Go through the entries and copy every line that has the string "blocks" in it.

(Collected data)
-- -- --

-- ==== Sys2Proof/Machine/KeyBlock.lean ====
section
/-! DEFINITION. Key blocks of ANSI X9.143, versions B and D (R403). The standard is PRESUMED (log 20): header, derivation by
CMAC, encryption in CBC mode with the MAC as its IV, and the codes of usage, algorithm and mode. -/

namespace Sys2Proof.Machine

open Sys2Proof

/-! ### Characters -/

/-- Hexadecimal ASCII of bytes, in capitals. -/
def hexChars (bs : List Byte) : List Byte :=
  (nibblesOf bs).map (fun x => BitVec.ofNat 8 (if x < 10 then 0x30 + x else 0x37 + x))

/-- Bytes of hexadecimal ASCII, or none where a character is no digit. -/
def unhexChars (cs : List Byte) : Option (List Byte) :=
  if cs.length % 2 = 0 && cs.all (fun c => (hexOf c).isSome) then some (ofNibbles (cs.map (fun c => (hexOf c).getD 0))) else none

/-- A number in decimal ASCII. -/
def decChars (k n : Nat) : List Byte := bytesOf ((decDigits k n).map (0x30 + ·))

/-- The number of decimal ASCII. -/
def undecChars (cs : List Byte) : Option Nat := digitsNum 0 (cs.map (·.toNat))

/-- The bytes of a text. -/
def ascii (s : String) : List Byte := s.toList.map (fun c => BitVec.ofNat 8 c.toNat)

/-! ### Keys of a block -/

/-- The block cipher of a key block protection key: TDES for version B, AES for version D. -/
def kbCipher (aes : Bool) (key : List Byte) : BlockCipher := if aes then aesCipher key else tdesCipher key

/-- The algorithm code of a protection key in the derivation data. -/
def kbAlg (aes : Bool) (n : Nat) : Nat :=
  if aes then (if n = 16 then 2 else if n = 24 then 3 else 4) else (if n = 16 then 0 else 1)

/-- A key derived from the protection key: usage 0 encrypts, usage 1 authenticates. -/
def kbDerive (aes : Bool) (kbpk : List Byte) (usage : Nat) : List Byte :=
  let n := kbpk.length
  let c := kbCipher aes kbpk
  ((List.range ((n + c.size - 1) / c.size)).flatMap (fun k =>
    cmac c (bytesOf [k + 1] ++ beBytes 2 usage ++ bytesOf [0] ++ beBytes 2 (kbAlg aes n) ++ beBytes 2 (8 * n)))).take n

/-- The MAC of a header and the plain key data. -/
def kbMac (aes : Bool) (kbpk header data : List Byte) : List Byte :=
  cmac (kbCipher aes (kbDerive aes kbpk 1)) (header ++ data)

/-- The key data field encrypted. -/
def kbEnc (aes : Bool) (kbpk mac data : List Byte) : List Byte :=
  let c := kbCipher aes (kbDerive aes kbpk 0)
  (cbcEnc c mac (chunksOf c.size data)).flatten

/-- The key data field decrypted. -/
def kbDec (aes : Bool) (kbpk mac ct : List Byte) : List Byte :=
  let c := kbCipher aes (kbDerive aes kbpk 0)
  (cbcDec c mac (chunksOf c.size ct)).flatten

/-! ### Headers -/

/-- A block's header as read. -/
structure KbHeader where
  aes    : Bool
  usage  : List Byte
  alg    : Byte
  mode   : Byte
  export_ : Byte
  bytes  : List Byte
deriving DecidableEq, Repr

/-- The end of the optional blocks, `n` of them from `at_` on: each has an identifier and its length in hexadecimal. -/
def optEnd (cs : List Byte) : Nat → Nat → Option Nat
  | 0, at_ => some at_
  | n + 1, at_ =>
    match unhexChars ((cs.drop (at_ + 2)).take 2) with
    | some [l] => if 4 ≤ l.toNat && at_ + l.toNat ≤ cs.length then optEnd cs n (at_ + l.toNat) else none
    | _ => none

/-- The header of a block whose form is that of version B or D and whose length field is right. -/
def kbHeader (cs : List Byte) : Option KbHeader :=
  let v := (cs.headD 0).toNat
  let aes := v = 0x44
  let unit := if aes then 16 else 8
  if cs.length < 16 || (v ≠ 0x42 && v ≠ 0x44) || undecChars ((cs.drop 1).take 4) ≠ some cs.length then none
  else match undecChars ((cs.drop 12).take 2) with
    | none => none
    | some n =>
      match optEnd cs n 16 with
      | none => none
      | some e =>
        let rest := cs.length - e
        if e % unit ≠ 0 || rest < 2 * unit + 2 * unit || (rest - 2 * unit) % (2 * unit) ≠ 0 then none
        else some ⟨aes, (cs.drop 5).take 2, cs.getD 7 0, cs.getD 8 0, cs.getD 11 0, cs.take e⟩

/-! ### Usages (log 20) -/

/-- Whether a mode of use is one of the characters of a text. -/
def modeIn (m : Byte) (s : String) : Bool := (ascii s).contains m

/-- The USAGE bits that a header permits; none for a usage that the device does not support. -/
def kbUsage (h : KbHeader) : Option Nat :=
  let bit (b : Nat) (s : String) : Nat := if modeIn h.mode s then 2 ^ b else 0
  let base : Option Nat :=
    if h.usage = ascii "B0" then some (bit 10 "XN")
    else if h.usage = ascii "B1" then some (bit 8 "XN")
    else if h.usage = ascii "D0" then some (bit 0 "BEN" + bit 1 "BDN")
    else if h.usage = ascii "E0" then some (bit 9 "XN")
    else if h.usage = ascii "K0" || h.usage = ascii "K1" then some (bit 7 "BDEN")
    else if h.usage = ascii "M0" || h.usage = ascii "M1" || h.usage = ascii "M3" || h.usage = ascii "M6" || h.usage = ascii "M7" then
      some (bit 2 "CGVN")
    else if h.usage = ascii "P0" then some (bit 5 "BDEN")
    else if h.usage = ascii "S0" then some (bit 3 "SCN" + bit 4 "VCN")
    else none
  if !modeIn h.mode "BCDEGNSTVXY" then none
  else base.map (fun u => u + 2 ^ 12 + (if modeIn h.export_ "ES" then 2 ^ 11 else 0))

/-- The algorithm, SIZE, public components and secret of a block's key data (log 20). -/
structure KbKey where
  alg    : Nat
  size   : Nat
  pub    : List Byte
  secret : List Byte
deriving DecidableEq, Repr

/-- The key of a block by its algorithm and mode characters, or none. -/
def kbKey (alg mode : Byte) (k : List Byte) : Option KbKey :=
  let n := k.length
  let sym (a : Nat) : Option KbKey := some ⟨a, n / 4, [], k⟩
  let v := modeIn mode "V"
  if modeIn alg "T" then (if n = 16 then sym 1 else if n = 24 then sym 2 else none)
  else if modeIn alg "A" then (if n = 16 then sym 3 else if n = 24 then sym 4 else if n = 32 then sym 5 else none)
  else if modeIn alg "H" then (if n % 4 = 0 && 4 ≤ n && n ≤ 64 then sym 8 else none)
  else if modeIn alg "E" then
    (if v then
      (if n = 64 then some ⟨0x11, 8, k, []⟩ else if n = 96 then some ⟨0x13, 12, k, []⟩
       else if n = 32 then some ⟨0x15, 8, k, []⟩ else none)
     else
      (if n = 96 then some ⟨0x10, 8, k.take 64, k.drop 64⟩ else if n = 144 then some ⟨0x12, 12, k.take 96, k.drop 96⟩
       else if n = 64 then some ⟨0x14, 8, k.take 32, k.drop 32⟩ else none))
  else if modeIn alg "R" then
    (let l := if v then n - 4 else (n - 4) * 2 / 9
     if l < 256 || 512 < l || l % 8 ≠ 0 then none
     else if v then (if n = l + 4 then some ⟨0x19, l / 4, k, []⟩ else none)
     else if n = l + 4 + l + 5 * l / 2 then some ⟨0x18, l / 4, k.take (l + 4), k.drop (l + 4)⟩ else none)
  else none

/-! ### Import -/

/-- What an import of a block gives: the RESULT that refuses it, or the key (R403). -/
def kbOpen (kbpkAes : Bool) (kbpk : List Byte) (usage : Nat) (cs : List Byte) : Except Nat KbKey :=
  match kbHeader cs with
  | none => .error 0x32
  | some h =>
    if h.aes ≠ kbpkAes then .error 0x32
    else
      let unit := if h.aes then 16 else 8
      match unhexChars (cs.drop h.bytes.length) with
      | none => .error 0x32
      | some body =>
        let ct := body.take (body.length - unit)
        let mac := body.drop (body.length - unit)
        let data := kbDec h.aes kbpk mac ct
        let bits := beNat (data.take 2)
        if kbMac h.aes kbpk h.bytes data ≠ mac || bits % 8 ≠ 0 || data.length < 2 + bits / 8 then .error 0x31
        else match kbUsage h, kbKey h.alg h.mode ((data.drop 2).take (bits / 8)) with
          | some u, some k => if usage &&& u ≠ usage then .error 0x33 else .ok k
          | _, _ => .error 0x32

/-! ### Export -/

/-- The usage code of an entry's USAGE (log 20). -/
def kbUsageCode (alg usage : Nat) : String :=
  let has (b : Nat) : Bool := usage / 2 ^ b % 2 = 1
  if has 10 then "B0" else if has 9 then "E0" else if has 8 then "B1" else if has 7 then "K0" else if has 5 then "P0"
  else if has 2 then (if algAes alg then "M6" else if alg = 8 then "M7" else if alg = 1 then "M3" else "M1")
  else if has 3 || has 4 || 0x10 ≤ alg then "S0" else "D0"

/-- The mode of use of an entry (log 20): V for a public key. -/
def kbModeCode (alg usage : Nat) : String :=
  let has (b : Nat) : Bool := usage / 2 ^ b % 2 = 1
  if algPublic alg then "V"
  else if has 8 || has 9 || has 10 then "X" else if has 7 || has 5 then "B" else if has 2 then "C"
  else if has 3 && has 4 then "C" else if has 3 then "S" else if has 4 then "N"
  else if has 0 && !has 1 then "E" else if has 1 && !has 0 then "D" else if has 0 then "B" else "N"

/-- The algorithm character of an entry. -/
def kbAlgCode (alg : Nat) : String :=
  if algTdes alg then "T" else if algAes alg then "A" else if alg = 8 then "H" else if alg < 0x18 then "E" else "R"

/-- Bytes of the key data field of a key of `n` bytes. -/
def kbDataLen (aes : Bool) (n : Nat) : Nat := let u := if aes then 16 else 8; (2 + n + u - 1) / u * u

/-- Characters of a block for a key of `n` bytes. -/
def kbTotal (aes : Bool) (n : Nat) : Nat := 16 + 2 * kbDataLen aes n + (if aes then 32 else 16)

/-- The block of a key: header, key data encrypted, MAC; padded from `fill` (R383, R403). -/
def kbMake (aes : Bool) (kbpk : List Byte) (alg usage : Nat) (key fill : List Byte) : List Byte :=
  let header := ascii (if aes then "D" else "B") ++ decChars 4 (kbTotal aes key.length) ++ ascii (kbUsageCode alg usage) ++
    ascii (kbAlgCode alg) ++ ascii (kbModeCode alg usage) ++ ascii "00" ++ ascii (if usage / 2 ^ 11 % 2 = 1 then "E" else "N") ++
    ascii "0000"
  let data := fitBytes (kbDataLen aes key.length) (beBytes 2 (8 * key.length) ++ key ++ fill)
  let mac := kbMac aes kbpk header data
  header ++ hexChars (kbEnc aes kbpk mac data) ++ hexChars mac

/-- The key bytes that a block carries for an entry: the key, or public components and secret (log 20). -/
def kbKeyBytes (kek : List Byte) (e : KeyEntry) : List Byte :=
  if algSym e.alg.toNat then symKey kek e else e.pub ++ (if algPublic e.alg.toNat then [] else asymSecret kek e)

/-- How many they are. -/
def kbKeyLen (e : KeyEntry) : Nat :=
  if algSym e.alg.toNat then 4 * e.size.toNat else e.pub.length + secretLen e.alg.toNat e.size.toNat

end Sys2Proof.Machine
end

-- -- --

**Output for this exercise:**
/-! DEFINITION. Key blocks of ANSI X9.143, versions B and D (R403). The standard is PRESUMED (log 20): header, derivation by
/-- The end of the optional blocks, `n` of them from `at_` on: each has an identifier and its length in hexadecimal. -/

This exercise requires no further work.